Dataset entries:
§
-- ==== Sys2Proof/Machine/Dispatch.lean ====
section
/-! DEFINITION. The meaning of every instruction, one arm for each constructor of `Instr`. -/

namespace Sys2Proof.Machine

def exec (i : Instr) (s : State) : Host.Outcome State Fault Refusal :=
  match i with
  | .add cc rx vy => Sys2Proof.Machine.execAdd cc rx vy s
  | .sub cc rx vy => Sys2Proof.Machine.execSub cc rx vy s
  | .mlu cc rx vy => Sys2Proof.Machine.execMlu cc rx vy s
  | .mls cc rx vy => Sys2Proof.Machine.execMls cc rx vy s
  | .dvu cc rx vy => Sys2Proof.Machine.execDvu cc rx vy s
  | .dvs cc rx vy => Sys2Proof.Machine.execDvs cc rx vy s
  | .xor cc rx vy => Sys2Proof.Machine.execXor cc rx vy s
  | .and cc rx vy => Sys2Proof.Machine.execAnd cc rx vy s
  | .orr cc rx vy => Sys2Proof.Machine.execOrr cc rx vy s
  | .shl cc rx vy => Sys2Proof.Machine.execShl cc rx vy s
  | .sru cc rx vy => Sys2Proof.Machine.execSru cc rx vy s
  | .srs cc rx vy => Sys2Proof.Machine.execSrs cc rx vy s
  | .mov cc rx vy => Sys2Proof.Machine.execMov cc rx vy s
  | .cmp cc rx vy => Sys2Proof.Machine.execCmp cc rx vy s
  | .reserved0E cc => Sys2Proof.Machine.execReserved0E cc s
  | .reserved0F cc => Sys2Proof.Machine.execReserved0F cc s
  | .ldw cc rx vy => Sys2Proof.Machine.execLdw cc rx vy s
  | .stw cc rx vy => Sys2Proof.Machine.execStw cc rx vy s
  | .ldb cc rx vy => Sys2Proof.Machine.execLdb cc rx vy s
  | .stb cc rx v8 => Sys2Proof.Machine.execStb cc rx v8 s
  | .bra cc rx vy => Sys2Proof.Machine.execBra cc rx vy s
  | .brr cc imm16 => Sys2Proof.Machine.execBrr cc imm16 s
  | .fca cc rx vy => Sys2Proof.Machine.execFca cc rx vy s
  | .fcr cc imm16 => Sys2Proof.Machine.execFcr cc imm16 s
  | .rdb cc rx port => Sys2Proof.Machine.execRdb cc rx port s
  | .wrb cc port v8 => Sys2Proof.Machine.execWrb cc port v8 s
  | .psh cc regs => Sys2Proof.Machine.execPsh cc regs s
  | .pop cc regs => Sys2Proof.Machine.execPop cc regs s
  | .inc cc rx simm => Sys2Proof.Machine.execInc cc rx simm s
  | .bpt cc => Sys2Proof.Machine.execBpt cc s
  | .hlt cc => Sys2Proof.Machine.execHlt cc s
  | .nop cc => Sys2Proof.Machine.execNop cc s
  | .xc => Sys2Proof.Machine.execXc s
  | .tf => Sys2Proof.Machine.execTf s
  | .em => Sys2Proof.Machine.execEm s
  | .dr rd => Sys2Proof.Machine.execDr rd s
  | .reservedPrefixC3 => Sys2Proof.Machine.execReservedPrefixC3 s
  | .reservedPrefixC4 n => Sys2Proof.Machine.execReservedPrefixC4 n s
  | .reservedPrefixC8 n => Sys2Proof.Machine.execReservedPrefixC8 n s

end Sys2Proof.Machine
end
§
* **What the task requires**: Show every line of the records above that contains the word "port".

* **Written response**:
  | .rdb cc rx port => Sys2Proof.Machine.execRdb cc rx port s
  | .wrb cc port v8 => Sys2Proof.Machine.execWrb cc port v8 s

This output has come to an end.